First Principles: What Is a "Core" vs a "Thread"?
Physical Cores
A physical core is an independent processing unit with its own ALU (arithmetic logic unit), registers, and execution pipeline. It can fetch, decode, and execute instructions completely independently of every other core on the chip.
This is real hardware parallelism. If you have 8 physical cores, you can genuinely execute 8 independent instruction streams simultaneously. Not time-sliced, not interleaved, truly simultaneous at the transistor level.
Logical Threads (SMT / Hyperthreading)
Intel's Hyper-Threading (and AMD's Simultaneous Multi-Threading) doubles the advertised thread count by allowing two instruction streams to share one physical core's execution resources.
But here's the critical detail: they share the same ALU, the same execution units, the same cache. The CPU holds two complete sets of architectural state simultaneously. The out-of-order scheduler dispatches instructions from both threads to available execution units each cycle — when Thread A can't fill every execution port (due to a data dependency or cache miss), Thread B's instructions fill the gap in that same cycle.
It does NOT double your throughput. For workloads that keep the execution pipeline fully occupied, the sibling thread gets almost nothing.
OS Threads
When you call std::thread in C++, you're creating an OS-level thread managed by the kernel's scheduler. The OS can create thousands of them, far more than the number of physical cores.
The scheduler gives each runnable thread a small time slice (CFS uses a dynamic targeted latency of ~6ms by default, divided across all runnable threads — so with many threads active, each slice can drop well below 1ms), then preempts it and runs the next one.

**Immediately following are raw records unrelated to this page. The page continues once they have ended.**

-- ==== Sys2Proof/Tests/Slice0.lean ====
section
/-! SUPPORT. Tests of the model, with expected values from the spec, and a witness for the hypotheses of each statement. -/

namespace Sys2Proof.Tests

open Sys2Proof Sys2Proof.Machine

/-! ### Helpers -/

/-- A state with every field empty or zero and no valid cache. -/
def blank : State where
  key := #v[0, 0, 0, 0]
  ctr := 0
  cache := Vector.replicate 16 0
  cidx := 0xFFFFFFFFFFFFFFFF
  status := 0
  arg := Vector.replicate 8 0
  res := Vector.replicate 5 0
  permutes := []
  pending := []
  responses := []
  freeNext := 0

/-- `blank` after `SEED 1, 2` under the test configuration T1 (95_test_vectors.md P1). -/
def seeded : State := { blank with key := #v[10, 11, 1, 2] }

/-- `blank` with operands. -/
def withArgs (arg : Vector Word 8) : State := { blank with arg := arg }

/-- `blank` with a valid cache of block `b`, under the family of this build. -/
def cached (b : Word) : State := { blank with cidx := b, cache := block Config.family blank.key b }

/-- A field of the next state. -/
def after {α : Type} (o : Host.Outcome State Fault Refusal) (f : State → α) : Option α :=
  match o with
  | .next t => some (f t)
  | .fault _ => none
  | .refused _ => none

/-- Draws under a given family, one after another. -/
def draws (F : Family) : Nat → State → State
  | 0, s => s
  | n + 1, s => draws F n (s.draw F)

/-! ### Well-formedness: each check refuses an ill-formed term -/

theorem test_wellFormed_refuses_mbz : mbzWellFormed 0x110 = false ∧ wordWellFormed 0x110 = false := by decide

theorem test_wellFormed_refuses_opc : opcWellFormed 0x12 = false ∧ wordWellFormed 0x12 = false := by decide

theorem test_wellFormed_refuses_operand_count : operandCountWellFormed .seed [1] = false := by decide

theorem test_wellFormed_refuses_operand_form : operandCountWellFormed .next [] = false := by decide

theorem test_wellFormed_refuses_operand_range : operandRangeWellFormed [0, 2 ^ 64] = false := by decide

theorem test_wellFormed_refuses_entropy_range : entropyRangeWellFormed .seedEnt [0, 2 ^ 32] = false := by decide

/-! ### Decoding: MBZ in bits 63:8 and OPC in bits 7:0, written out bit by bit from 30_encoding.md R70 and R72 -/

theorem test_decode_seed : decode ((0 : BitVec 56) ++ 0b00000001#8) = .ok .seed := by decide
theorem test_decode_seedDef : decode ((0 : BitVec 56) ++ 0b00000010#8) = .ok .seedDef := by decide
theorem test_decode_seedEnt : decode ((0 : BitVec 56) ++ 0b00000011#8) = .ok .seedEnt := by decide
theorem test_decode_next : decode ((0 : BitVec 56) ++ 0b00010000#8) = .ok .next := by decide
theorem test_decode_discard : decode ((0 : BitVec 56) ++ 0b00010001#8) = .ok .discard := by decide
theorem test_decode_equals : decode ((0 : BitVec 56) ++ 0b00100000#8) = .ok .equals := by decide
theorem test_decode_save : decode ((0 : BitVec 56) ++ 0b00110000#8) = .ok .save := by decide
theorem test_decode_load : decode ((0 : BitVec 56) ++ 0b00110001#8) = .ok .load := by decide
theorem test_decode_minval : decode ((0 : BitVec 56) ++ 0b01000000#8) = .ok .minval := by decide
theorem test_decode_maxval : decode ((0 : BitVec 56) ++ 0b01000001#8) = .ok .maxval := by decide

But if two CPU-bound threads share one core, the total work done doesn't increase, the CPU just alternates between them.
The Experiment Design
I have two components:
worker.cpp — A CPU Torture Tool
It's a C++ program that:
- Pins itself to a specific CPU core using
pthread_setaffinity_np()— this bypasses the OS scheduler's freedom to migrate threads between cores - Runs a tight arithmetic loop (xorshift + golden ratio mixing) that keeps the integer execution pipeline fully occupied
- Uses a per-thread sink array to prevent dead-code elimination while avoiding false sharing between threads at shutdown
- Reports precise operation counts so we can measure throughput
static uint64_t cpu_intensive_work(std::atomic<bool>& running,
int core_id,
int thread_index,
int sleep_us = 0,
int batch_size = 100000) {
pin_to_core(core_id);
uint64_t counter = 0;
uint64_t state = 0xdeadbeefcafe1234ULL ^ (uint64_t)core_id;
while (running.load(std::memory_order_relaxed)) {
// Tight arithmetic batch — no branches, no memory ops
for (int i = 0; i < batch_size; ++i) {
state ^= state << 13;
state ^= state >> 7;
state ^= state << 17;
state += 0x9e3779b97f4a7c15ULL; // golden ratio constant
++counter;
}
// Optional idle window (simulates I/O wait)
if (sleep_us > 0) {
usleep(static_cast<useconds_t>(sleep_us));
}
}
global_sink[thread_index].value = state;
return counter;
}
orchestrator.py — Orchestrating the worker based on the experiment
All experiments ran on an 8-core / 16-thread machine for 5 seconds each, using a tight arithmetic loop (xorshift + golden ratio mixing) that keeps the execution pipeline fully saturated.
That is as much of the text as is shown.